Machine Translating SQuAD1.1 with Google Cloud Translation API
This is an application for translating the popular Question Answering Dataset SQuAD using Machine Translation with Google Cloud Translation API.
!! WARNING CLOUD TRANSLATION CAUSES COSTS !!
You need a valid Google Cloud Platform (GCP) Account and an activated Cloud Translation API for real translation
(see Google's Setup Guide). Note that Cloud Translation API is NOT
for free and will cause high costs if you translate the whole dataset
(see Pricing). The
SQuAD training dataset (train-v1.1.json) has about 20 million characters, so translation costs will be over 400$.
You can also translate only a subset of the dataset using the -c parameter (see usage below) with the number of
characters to translate. Note that the application will not stop exactly when this number is reached and will finish
the current paragraph to always output a valid JSON and SQuAD structure that can be used to continue translation or for
training Machine Learning Systems like BERT.
If you sign up new to GCP you get a 300$ free trial for 30 days, that you can use.
This application will create checkpoint files after each translated paragraph for reliability reasons and to allow to continue translation later on.
Use venv and install all required dependencies before usage
Needs PyTorch before installing flair: https://pytorch.org/get-started/locally/
If you get errors while installing flair, try to install tiny-tokenizer first: pip install tiny-tokenizer
Tested with Python 3.8 on Windows
Getting Help:
python translate_squad_1_1.py --help
Translate the whole dataset with default settings:
python translate_squad_1_1.py data/train-v1.1.json data/translated
Parameter -m
allows mocking the translations without using Google Translate. This is meant
for testing purposes, to see whether the JSON structure is correct or similar.

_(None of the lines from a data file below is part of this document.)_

/-- R337: with its streams idle a mask branch completes: BANY is taken when some element of the RC rows and VL columns
is set, BALL when every one is, BNONE when none is; so with VL 0 BANY is not taken and the other two are. -/
def MaskBranches : Prop :=
  ∀ (s : State) (m : Idx3) (imm : BitVec 14), Quiet s →
    let bit (k e : Nat) : Prop := mBit (me s) m.toNat k e = true
    let within (k e : Nat) : Prop := k < (me s).rc ∧ e < (me s).vl
    let taken : State := afterScalar (imm.signExtend 64 * 4) 0 0 0 s
    let not : State := afterScalar 4 0 0 0 s
    ((∃ k e, within k e ∧ bit k e) → exec (.bany m imm) s = .next taken ∧ exec (.bnone m imm) s = .next not) ∧
    (¬ (∃ k e, within k e ∧ bit k e) → exec (.bany m imm) s = .next not ∧ exec (.bnone m imm) s = .next taken) ∧
    ((∀ k e, within k e → bit k e) → exec (.ball m imm) s = .next taken) ∧
    (¬ (∀ k e, within k e → bit k e) → exec (.ball m imm) s = .next not)

/-- Branches, Jumps and MaskBranches, together. -/
def Obligations.BranchesAndJumps : Prop := Branches ∧ Jumps ∧ MaskBranches

/-- R168, R171, R339, R340: with nothing in flight FENCE and SBAR complete and change no register, flag or byte of memory;
under tenant policy a FENCE of system scope, and no other, counts in SCOPECL. -/
def OrderingInstructions : Prop :=
  ∀ (s : State) (scope : BitVec 3) (acq rel : Bool) (mask : BitVec 8), Quiet s → ¬ (acq = true ∧ rel = true) →
    (∃ t, exec (.fence scope acq rel) s = .next t ∧ (me t).pc = (me s).pc + 4 ∧ (me t).r = (me s).r ∧
      (me t).fflags = (me s).fflags ∧ MemSame s t ∧ OtherHarts s t ∧
      (me t).scopecl = (if scope = 6 ∧ (partOf s (me s).part.toNat).tenant = true then (me s).scopecl + 1
        else (me s).scopecl)) ∧
    exec (.sbar mask) s = .next (afterScalar 4 0 0 0 s)

/-- R173, R216, R340: while work of a named stream is not complete SBAR waits at its instruction: the state is as it was. A
store that waits for a line that an engine owns is such work. -/
def SbarWaits : Prop :=
  ∀ (s : State) (mask : BitVec 8), (me s).pend = none →
    let held : Prop := ∃ c r, (me s).sbuf = c :: r ∧ ownedByOther s s.cur c.loc.global c.data.length = true
    (mask.getLsbD 0 = false ∨ (me s).sbuf = [] ∨ held) →
    ((mask.getLsbD 0 = true ∧ held) ∨ (mask.getLsbD 2 = true ∧ (me s).mq ≠ []) ∨ (∃ c ∈ cmdsOf s s.cur, c.stream = 3 ∧ mask.getLsbD 3 = true) ∨
      (∃ e ∈ (me s).vq, streamOf e.instr = 1 ∧ mask.getLsbD 1 = true)) →
    exec (.sbar mask) s = .next s

/-- OrderingInstructions and SbarWaits, together. -/
def Obligations.OrderingAndWaiting : Prop := OrderingInstructions ∧ SbarWaits

/-! ## Control and status registers -/

/-- R232, R341: with nothing in flight a CSR access that has its right completes. CSRR reads; CSRW writes FFLAGS, TRAPVEC and
TRAPFRAME with the bits that R341 names; CSRS and CSRC return the old value and set or clear the bits of a non-zero
g(ga). -/
def CsrAccess : Prop :=
  ∀ (s : State) (d a : Reg) (csr : BitVec 14), Quiet s → csrListed csr.toNat = true →
    let n := csr.toNat; let v := gGet a s
    let old : Word := BitVec.ofNat 64 (csrVal s s.cur n (me s).handler)
    let written (v : Word) (t : State) : Prop :=
      (n = 0x040 → (me t).fflags = v.setWidth 7) ∧
      (n = 0x056 → (me t).t.vec = (v >>> 2) <<< 2) ∧ (n = 0x055 → (me t).t.frame = (v >>> 6) <<< 6)
    (csrRight n (me s).handler ≠ 0 → exec (.csrr d csr) s = .next (afterScalar 4 d old 0 s)) ∧
    (csrRight n (me s).handler = 2 →
      (∃ t, exec (.csrw a csr) s = .next t ∧ written v t ∧ (me t).pc = (me s).pc + 4 ∧ RegsSameBut [] s t ∧ MemSame s t) ∧
      (v ≠ 0 →
        (∃ t, exec (.csrs d a csr) s = .next t ∧ written (old ||| v) t ∧ gGet d t = (if d = 0 then 0 else old) ∧
          (me t).pc = (me s).pc + 4 ∧ RegsSameBut [d] s t) ∧
        (∃ t, exec (.csrc d a csr) s = .next t ∧ written (old &&& ~~~v) t ∧ gGet d t = (if d = 0 then 0 else old) ∧
          (me t).pc = (me s).pc + 4 ∧ RegsSameBut [d] s t))) ∧
    (csrRight n (me s).handler ≠ 0 → v = 0 →
      exec (.csrs d a csr) s = .next (afterScalar 4 d old 0 s) ∧ exec (.csrc d a csr) s = .next (afterScalar 4 d old 0 s))

/-- R232, R341, R318: a number that is not listed raises ILLEGAL with reason 1 at either privilege; a CSR of the handler
raises PRIV at user privilege; a write to a read-only CSR raises ILLEGAL with reason 1, CSRW of g0 included and a
CSRS or CSRC of zero not. -/
def CsrPrivilege : Prop :=
  ∀ (s : State) (d a : Reg) (csr : BitVec 14), let n := csr.toNat
    let illegal1 : Out := .next (preciseTrap { cause := 1, addr := 0, stat := 1 } s)
    let priv : Out := .next (preciseTrap { cause := 2, addr := 0, stat := 0 } s)
    (csrListed n = false → exec (.csrr d csr) s = illegal1 ∧ exec (.csrw a csr) s = illegal1 ∧
      exec (.csrs d a csr) s = illegal1 ∧ exec (.csrc d a csr) s = illegal1) ∧
    ((0x050 ≤ n ∧ n ≤ 0x057) → (me s).handler = false → exec (.csrr d csr) s = priv ∧ exec (.csrw a csr) s = priv ∧
      exec (.csrs d a csr) s = priv ∧ exec (.csrc d a csr) s = priv) ∧
    (csrListed n = true → n ≠ 0x040 → n ≠ 0x055 → n ≠ 0x056 → (n < 0x050 ∨ 0x058 ≤ n) →
      n ≠ 0x071 → exec (.csrw a csr) s = illegal1 ∧
        (gGet a s ≠ 0 → exec (.csrs d a csr) s = illegal1 ∧ exec (.csrc d a csr) s = illegal1))

/-- CsrAccess and CsrPrivilege, together. -/
def Obligations.ControlRegisters : Prop := CsrAccess ∧ CsrPrivilege

/-! ## Traps, and the end of a hart -/

/-- R227, R228: with no imprecise trap pending, a precise fault at user privilege whose frame can be written takes the trap:
the cause and what it states are in the trap CSRs, TRAPLPC and TRAPELEM are 0, TRAPPC is the PC of the instruction,
the queues are empty, the registers are as they were, and control is at TRAPVEC at handler privilege. While an access of
the hart has no answer from a link yet (R221), the entry is kept and nothing else changes. -/
def Obligations.PreciseTrapEntry : Prop :=
  ∀ (s : State) (f : Flt), (me s).pend = none → TakesTraps s.cur f.cause s →
    (FrameWritable s.cur (me s).pc noStream 0 s →
      TrapTaken s.cur f.cause false (me s).pc 0 f.addr f.stat 0 s (preciseTrap f s)) ∧
    ((me s).entry = none → (me s).sbuf = [] → awaitsLink s s.cur = true → let t := preciseTrap f s
      (∃ e, (me t).entry = some e ∧ e.flt = f ∧ e.pc = (me s).pc) ∧ { me t with entry := none } = me s ∧
        OtherHarts s t ∧ MemSame s t)
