@[simp] theorem modJob_ticks (j : Nat) (f : Job → Job) (s : State) : (modJob j f s).ticks = s.ticks := rfl
@[simp] theorem modJob_fresh (j : Nat) (f : Job → Job) (s : State) : (modJob j f s).fresh = s.fresh := rfl
@[simp] theorem modJob_inbox (j : Nat) (f : Job → Job) (s : State) : (modJob j f s).inbox = s.inbox := rfl
@[simp] theorem modJob_regWrites (j : Nat) (f : Job → Job) (s : State) : (modJob j f s).regWrites = s.regWrites := rfl
@[simp] theorem modJob_turn (j : Nat) (f : Job → Job) (s : State) : (modJob j f s).turn = s.turn := rfl
@[simp] theorem modJob_plan (j : Nat) (f : Job → Job) (s : State) : (modJob j f s).plan = s.plan := rfl
@[simp] theorem modJob_late (j : Nat) (f : Job → Job) (s : State) : (modJob j f s).late = s.late := rfl
@[simp] theorem modJob_cur (j : Nat) (f : Job → Job) (s : State) : (modJob j f s).cur = s.cur := rfl
@[simp] theorem modJob_runAhead (j : Nat) (f : Job → Job) (s : State) : (modJob j f s).runAhead = s.runAhead := rfl
@[simp] theorem modJob_frames (j : Nat) (f : Job → Job) (s : State) : (modJob j f s).frames = s.frames := rfl
@[simp] theorem modJob_mem (j : Nat) (f : Job → Job) (s : State) : (modJob j f s).mem = s.mem := rfl
@[simp] theorem modJob_poison (j : Nat) (f : Job → Job) (s : State) : (modJob j f s).poison = s.poison := rfl
@[simp] theorem modJob_pkg (j : Nat) (f : Job → Job) (s : State) : (modJob j f s).pkg = s.pkg := rfl
@[simp] theorem modJob_accE (j : Nat) (f : Job → Job) (s : State) : (modJob j f s).accE = s.accE := rfl
@[simp] theorem modJob_accD (j : Nat) (f : Job → Job) (s : State) : (modJob j f s).accD = s.accD := rfl
@[simp] theorem modJob_rootCached (j : Nat) (f : Job → Job) (s : State) : (modJob j f s).rootCached = s.rootCached := rfl
@[simp] theorem modJob_actDone (j : Nat) (f : Job → Job) (s : State) : (modJob j f s).actDone = s.actDone := rfl
@[simp] theorem modJob_actMaster (j : Nat) (f : Job → Job) (s : State) : (modJob j f s).actMaster = s.actMaster := rfl
@[simp] theorem modJob_actKinds (j : Nat) (f : Job → Job) (s : State) : (modJob j f s).actKinds = s.actKinds := rfl
@[simp] theorem modJob_aperture (j : Nat) (f : Job → Job) (s : State) : (modJob j f s).aperture = s.aperture := rfl
@[simp] theorem modJob_faultLog (j : Nat) (f : Job → Job) (s : State) : (modJob j f s).faultLog = s.faultLog := rfl
@[simp] theorem modJob_clusterOwner (j : Nat) (f : Job → Job) (s : State) : (modJob j f s).clusterOwner = s.clusterOwner := rfl
@[simp] theorem modJob_winMap (j : Nat) (f : Job → Job) (s : State) : (modJob j f s).winMap = s.winMap := rfl
@[simp] theorem modJob_hdm (j : Nat) (f : Job → Job) (s : State) : (modJob j f s).hdm = s.hdm := rfl
@[simp] theorem modJob_zeroPend (j : Nat) (f : Job → Job) (s : State) : (modJob j f s).zeroPend = s.zeroPend := rfl
@[simp] theorem modJob_cmpHeld (j : Nat) (f : Job → Job) (s : State) : (modJob j f s).cmpHeld = s.cmpHeld := rfl
@[simp] theorem modJob_migr (j : Nat) (f : Job → Job) (s : State) : (modJob j f s).migr = s.migr := rfl
@[simp] theorem modJob_lee (j : Nat) (f : Job → Job) (s : State) : (modJob j f s).lee = s.lee := rfl
@[simp] theorem modJob_shadows (j : Nat) (f : Job → Job) (s : State) : (modJob j f s).shadows = s.shadows := rfl
@[simp] theorem modJob_stage2 (j : Nat) (f : Job → Job) (s : State) : (modJob j f s).stage2 = s.stage2 := rfl
@[simp] theorem modJob_stage2Entries (j : Nat) (f : Job → Job) (s : State) : (modJob j f s).stage2Entries = s.stage2Entries := rfl
@[simp] theorem modJob_chunks (j : Nat) (f : Job → Job) (s : State) : (modJob j f s).chunks = s.chunks := rfl
@[simp] theorem modJob_keyUses (j : Nat) (f : Job → Job) (s : State) : (modJob j f s).keyUses = s.keyUses := rfl
@[simp] theorem modJob_held (j : Nat) (f : Job → Job) (s : State) : (modJob j f s).held = s.held := rfl
@[simp] theorem modJob_owned (j : Nat) (f : Job → Job) (s : State) : (modJob j f s).owned = s.owned := rfl
@[simp] theorem modJob_reading (j : Nat) (f : Job → Job) (s : State) : (modJob j f s).reading = s.reading := rfl
@[simp] theorem modJob_waiting (j : Nat) (f : Job → Job) (s : State) : (modJob j f s).waiting = s.waiting := rfl
@[simp] theorem modJob_parts (j : Nat) (f : Job → Job) (s : State) : (modJob j f s).parts = s.parts := rfl
@[simp] theorem modJob_queues (j : Nat) (f : Job → Job) (s : State) : (modJob j f s).queues = s.queues := rfl
@[simp] theorem modJob_harts (j : Nat) (f : Job → Job) (s : State) : (modJob j f s).harts = s.harts := rfl
@[simp] theorem modJob_cores (j : Nat) (f : Job → Job) (s : State) : (modJob j f s).cores = s.cores := rfl
@[simp] theorem modJob_mgroups (j : Nat) (f : Job → Job) (s : State) : (modJob j f s).mgroups = s.mgroups := rfl
@[simp] theorem modJob_pwrcap (j : Nat) (f : Job → Job) (s : State) : (modJob j f s).pwrcap = s.pwrcap := rfl
@[simp] theorem modJob_replies (j : Nat) (f : Job → Job) (s : State) : (modJob j f s).replies = s.replies := rfl
@[simp] theorem modJob_signals (j : Nat) (f : Job → Job) (s : State) : (modJob j f s).signals = s.signals := rfl
@[simp] theorem modJob_links (j : Nat) (f : Job → Job) (s : State) : (modJob j f s).links = s.links := rfl
@[simp] theorem modJob_boot (j : Nat) (f : Job → Job) (s : State) : (modJob j f s).boot = s.boot := rfl
@[simp] theorem modJob_switches (j : Nat) (f : Job → Job) (s : State) : (modJob j f s).switches = s.switches := rfl
@[simp] theorem modJob_coreRecs (j : Nat) (f : Job → Job) (s : State) : (modJob j f s).coreRecs = s.coreRecs := rfl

python translate_squad_1_1.py data/train-v1.1.json data/translated -m
Parameter -c
limits the number of characters sent to Google Translate to reduce costs. Note: The
application does not stop immediately when the limit is reached, but finishes the current paragraph to
always get a well formed JSON and SQuAD structure that can be used for training ML systems. This means
if you set the limit to 1000 (costs 0,02$) it might be 1300 (costs 0,026$) characters in total.
python translate_squad_1_1.py data/train-v1.1.json data/translated -c 1000
Parameter -t
allows you to change the threshold probability a answer must exceed in the
translated context, to be recognized as the correct answer.
python translate_squad_1_1.py data/train-v1.1.json data/translated -t 0.6
SQuAD has for each answer an corresponding 'answer_start' to indicate where to find the answer inside the context. Since the context and the answer are translated separately it may happen that the translated answer can not be found in the same wording inside the translated context. Therefore some kind of fuzzy matching is needed, but edit distance turned out to be too imprecise. The approach here is to use of Word Embeddings (more precisely 'German FastText embeddings' implemented in Flair; You can change this in the 'answer_start' package) and to search for the Word Embedding combination (vector sum of len(words in orig answer)) with the highest probability. This combination needs also to exceed the given threshold (parameter -t, default 0.5). If no answer exceeds the threshold, the answer will be discarded. The search in the translated context is also limited to the sentence in which the original answer was.